When the Target Doesn’t Fit: How to Customize Your Acquisition
The company had lots of raw potential but the prospective buyer was concerned. How well might this acquisition integrate into its own company? After all, the target was physically located 200 miles away and had much less organizational structure than its larger, more established buyer.
In such a scenario, you may be tempted to walk away and seek a more compatible purchase. Hold on! Working with your seller, it may be possible for you to custom fit a seemingly incompatible company. Here’s how to tailor an acquisition to your specifications, either before or after the deal closes.
Sensing conflicts
Buyers often decline otherwise attractive acquisitions for many reasons, including:
Cultural incompatibility. An established buyer with a clearly defined management hierarchy may be uncomfortable when faced with a start-up structure that may best be called “entrepreneurial.” In such cases, cultural integration can seem like too high a hurdle to clear.
Disparate markets. The target company may have segments or units that participate in markets or industries in which the buyer has no experience, or no interest in entering.
Geographic dislocation. The target may be located across the country — or across an ocean. Although it’s possible to relocate to the target’s location, uproot the target from its present domicile or shuttle executives between offices, cost and logistics would be big issues.
Looking for solutions
To resolve such problems, buyers can work with sellers to create the “perfect” acquisition. It helps for sellers to understand their buyers’ concerns and work to head off potential deal-killers. The goal, if possible, is to align the business’s operations with the buyer’s strategic needs.
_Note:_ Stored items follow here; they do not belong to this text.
-- ==== Sys2Proof/Decode.lean ====
section
/-! DEFINITION. From words to instructions and back (spec/30_encoding.md R54 to R62). Every 16-bit word is one
instruction, so decoding a word never fails; decoding bytes fails only where fewer than two are left. -/

namespace Sys2Proof

/-! ### The six fields of a word (R55) -/

/-- `op = w[15:12]`, the opcode class. -/
def opOf (w : Word) : BitVec 4 := w.extractLsb' 12 4
/-- `x = w[11:8]`, the first register number. -/
def xOf (w : Word) : Reg := (w.extractLsb' 8 4).toFin
/-- `y = w[7:4]`, the second register number. -/
def yOf (w : Word) : Reg := (w.extractLsb' 4 4).toFin
/-- `n = w[3:0]`, the low nibble. -/
def nOf (w : Word) : Nibble := w.extractLsb' 0 4
/-- `kk = w[7:0]`, the low byte. -/
def kkOf (w : Word) : Byte := w.extractLsb' 0 8
/-- `nnn = w[11:0]`, the address. -/
def nnnOf (w : Word) : Addr12 := w.extractLsb' 0 12

/-! ### The dispatcher (R58, R59, R60) -/

/-- Class 0: the low byte alone selects, `x` is not examined (R59, decision D4, assumption log 3). -/
def decodeClass0 (w : Word) : Instr :=
  match kkOf w with
  | 0xE0#8 => .cls (xOf w)
  | 0xEE#8 => .ret (xOf w)
  | _ => .sys (nnnOf w)

/-- Class 8: the low nibble selects (R59). -/
def decodeClass8 (w : Word) : Instr :=
  match nOf w with
  | 0x0#4 => .ldReg (xOf w) (yOf w)
  | 0x1#4 => .orReg (xOf w) (yOf w)
  | 0x2#4 => .andReg (xOf w) (yOf w)
  | 0x3#4 => .xorReg (xOf w) (yOf w)
  | 0x4#4 => .addReg (xOf w) (yOf w)
  | 0x5#4 => .subReg (xOf w) (yOf w)
  | 0x6#4 => .shrReg (xOf w) (yOf w)
  | 0x7#4 => .subnReg (xOf w) (yOf w)
  | 0x8#4 => .undef88 (xOf w) (yOf w)
  | 0x9#4 => .undef89 (xOf w) (yOf w)
  | 0xA#4 => .undef8A (xOf w) (yOf w)
  | 0xB#4 => .undef8B (xOf w) (yOf w)
  | 0xC#4 => .undef8C (xOf w) (yOf w)
  | 0xD#4 => .undef8D (xOf w) (yOf w)
  | 0xE#4 => .shlReg (xOf w) (yOf w)
  | _ => .undef8F (xOf w) (yOf w)

/-- Class E: the low byte selects (R59). -/
def decodeClassE (w : Word) : Instr :=
  match kkOf w with
  | 0x9E#8 => .skp (xOf w)
  | 0xA1#8 => .sknp (xOf w)
  | _ => .undefE (xOf w) (kkOf w)

/-- Class F: the low byte selects (R59). -/
def decodeClassF (w : Word) : Instr :=
  match kkOf w with
  | 0x07#8 => .ldDt (xOf w)
  | 0x0A#8 => .ldKey (xOf w)
  | 0x15#8 => .setDt (xOf w)
  | 0x18#8 => .setSt (xOf w)
  | 0x1E#8 => .addI (xOf w)
  | 0x29#8 => .ldFont (xOf w)
  | 0x33#8 => .ldBcd (xOf w)
  | 0x55#8 => .storeRegs (xOf w)
  | 0x65#8 => .loadRegs (xOf w)
  | _ => .undefF (xOf w) (kkOf w)

/-- The instruction of a word: first the class, then within classes 0, 8, E and F the secondary
discriminant (R58). The last arm is class F, the one class left. -/
def decodeWord (w : Word) : Instr :=
  match opOf w with
  | 0x0#4 => decodeClass0 w
  | 0x1#4 => .jp (nnnOf w)
  | 0x2#4 => .call (nnnOf w)
  | 0x3#4 => .seByte (xOf w) (kkOf w)
  | 0x4#4 => .sneByte (xOf w) (kkOf w)
  | 0x5#4 => .seReg (xOf w) (yOf w) (nOf w)
  | 0x6#4 => .ldByte (xOf w) (kkOf w)
  | 0x7#4 => .addByte (xOf w) (kkOf w)
  | 0x8#4 => decodeClass8 w
  | 0x9#4 => .sneReg (xOf w) (yOf w) (nOf w)
  | 0xA#4 => .ldI (nnnOf w)
  | 0xB#4 => .jpV0 (nnnOf w)
  | 0xC#4 => .rnd (xOf w) (kkOf w)
  | 0xD#4 => .drw (xOf w) (yOf w) (nOf w)
  | 0xE#4 => decodeClassE w
  | _ => decodeClassF w

/-! ### Decoding bytes (R44, R54) -/

/-- Why bytes do not decode. -/
inductive DecodeError where
  /-- Fewer than the two bytes of an instruction are left. -/
  | truncated
  deriving DecidableEq, Repr

/-- The word of two bytes as memory holds them: big-endian, the byte at the lower address is `w[15:8]` (R44). -/
def wordOfBytes (hi lo : Byte) : Word := hi ++ lo

/-- The instruction at the head of a list of bytes, and the bytes after it (R54). -/
def decode : List Byte → Except DecodeError (Instr × List Byte)
  | hi :: lo :: rest => .ok (decodeWord (wordOfBytes hi lo), rest)
  | _ => .error .truncated

/-! ### The encoder, from the formats of R56 and the map of R60 -/

/-- Format `FA`: `oooo nnnn nnnn nnnn`. -/
def formatFA (op : BitVec 4) (nnn : Addr12) : Word := op ++ nnn
/-- Formats `FXK`, `FXS` and `F0`: `oooo xxxx kkkk kkkk`, with the low byte an immediate or a sub-opcode. -/
def formatFXK (op : BitVec 4) (x : Reg) (kk : Byte) : Word := op ++ BitVec.ofFin (w := 4) x ++ kk
/-- Format `FXYN`: `oooo xxxx yyyy nnnn`. -/
def formatFXYN (op : BitVec 4) (x y : Reg) (n : Nibble) : Word :=
  op ++ BitVec.ofFin (w := 4) x ++ BitVec.ofFin (w := 4) y ++ n

/-- The word of an instruction. -/
def encode : Instr → Word
  | .cls x => formatFXK 0x0#4 x 0xE0#8
  | .ret x => formatFXK 0x0#4 x 0xEE#8
  | .sys nnn => formatFA 0x0#4 nnn
  | .jp nnn => formatFA 0x1#4 nnn
  | .call nnn => formatFA 0x2#4 nnn
  | .seByte x kk => formatFXK 0x3#4 x kk
  | .sneByte x kk => formatFXK 0x4#4 x kk
  | .seReg x y n => formatFXYN 0x5#4 x y n
  | .ldByte x kk => formatFXK 0x6#4 x kk
  | .addByte x kk => formatFXK 0x7#4 x kk
  | .ldReg x y => formatFXYN 0x8#4 x y 0x0#4
  | .orReg x y => formatFXYN 0x8#4 x y 0x1#4
  | .andReg x y => formatFXYN 0x8#4 x y 0x2#4
  | .xorReg x y => formatFXYN 0x8#4 x y 0x3#4
  | .addReg x y => formatFXYN 0x8#4 x y 0x4#4
  | .subReg x y => formatFXYN 0x8#4 x y 0x5#4
  | .shrReg x y => formatFXYN 0x8#4 x y 0x6#4
  | .subnReg x y => formatFXYN 0x8#4 x y 0x7#4
  | .shlReg x y => formatFXYN 0x8#4 x y 0xE#4
  | .sneReg x y n => formatFXYN 0x9#4 x y n
  | .ldI nnn => formatFA 0xA#4 nnn
  | .jpV0 nnn => formatFA 0xB#4 nnn
  | .rnd x kk => formatFXK 0xC#4 x kk
  | .drw x y n => formatFXYN 0xD#4 x y n
  | .skp x => formatFXK 0xE#4 x 0x9E#8
  | .sknp x => formatFXK 0xE#4 x 0xA1#8
  | .ldDt x => formatFXK 0xF#4 x 0x07#8
  | .ldKey x => formatFXK 0xF#4 x 0x0A#8
  | .setDt x => formatFXK 0xF#4 x 0x15#8
  | .setSt x => formatFXK 0xF#4 x 0x18#8
  | .addI x => formatFXK 0xF#4 x 0x1E#8
  | .ldFont x => formatFXK 0xF#4 x 0x29#8
  | .ldBcd x => formatFXK 0xF#4 x 0x33#8
  | .storeRegs x => formatFXK 0xF#4 x 0x55#8
  | .loadRegs x => formatFXK 0xF#4 x 0x65#8
  | .undef88 x y => formatFXYN 0x8#4 x y 0x8#4
  | .undef89 x y => formatFXYN 0x8#4 x y 0x9#4
  | .undef8A x y => formatFXYN 0x8#4 x y 0xA#4
  | .undef8B x y => formatFXYN 0x8#4 x y 0xB#4
  | .undef8C x y => formatFXYN 0x8#4 x y 0xC#4
  | .undef8D x y => formatFXYN 0x8#4 x y 0xD#4
  | .undef8F x y => formatFXYN 0x8#4 x y 0xF#4
  | .undefE x kk => formatFXK 0xE#4 x kk
  | .undefF x kk => formatFXK 0xF#4 x kk

/-! ### The host's reading of a table word -/

/-- The byte at the lower address of an instruction word (R44). -/
def highByte (w : Word) : Byte := w.extractLsb' 8 8
/-- The byte at the higher address of an instruction word (R44). -/
def lowByte (w : Word) : Byte := w.extractLsb' 0 8

/-- The instruction that `decode` reads from the bytes of an opcode-table word, laid out big-endian.
A table word has 16 bits; a longer one is no instruction of this machine. -/
def decodeTableWord (nbits w : Nat) : Option Instr :=
  if nbits ≤ 16 then
    let word := BitVec.ofNat 16 (w % 2 ^ nbits)
    match decode [highByte word, lowByte word] with
    | .ok (i, _) => some i
    | .error _ => none
  else none

end Sys2Proof
end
Solutions could be as straightforward as selling off, or divesting, a business unit that the buyer isn’t interested in acquiring. Or, if a buyer wants only one of the company’s units, it may make sense to spin off that division and look for a different buyer for the remainder of the company.
Tackling complex situations
More complex situations may require some restructuring. For example, the buyer may not be interested in acquiring all of the target’s operations. But sellers could reduce personnel levels and consolidate departments or divisions to present the buyer with a more streamlined and digestible acquisition.
Sellers could also accommodate buyers by sharpening their strategic focus. For example, if a buyer wants to acquire certain products, the seller could devote more resources to improving, selling and distributing them. If a buyer has its eye on the seller’s customer list, the seller might want to trim it of extraneous and less-profitable relationships.
It may even be possible for a highly leveraged company to make a deal with a debt-wary buyer. Sellers should look for opportunities to cut costs and raise cash. Reducing the company’s workforce or selling valuable physical and intellectual property assets are some ways to do this. And lenders may be willing to refinance the selling company’s existing debt obligations with better rates and terms.
Making it work
To customize an acquisition, buyers must work closely with their sellers. But it’s important to note that no buyer is going to get everything it wants. There’s only so much sellers can do in a limited time span to suit a buyer’s requirements. In other words, both parties should be willing to compromise and respect each other’s limits.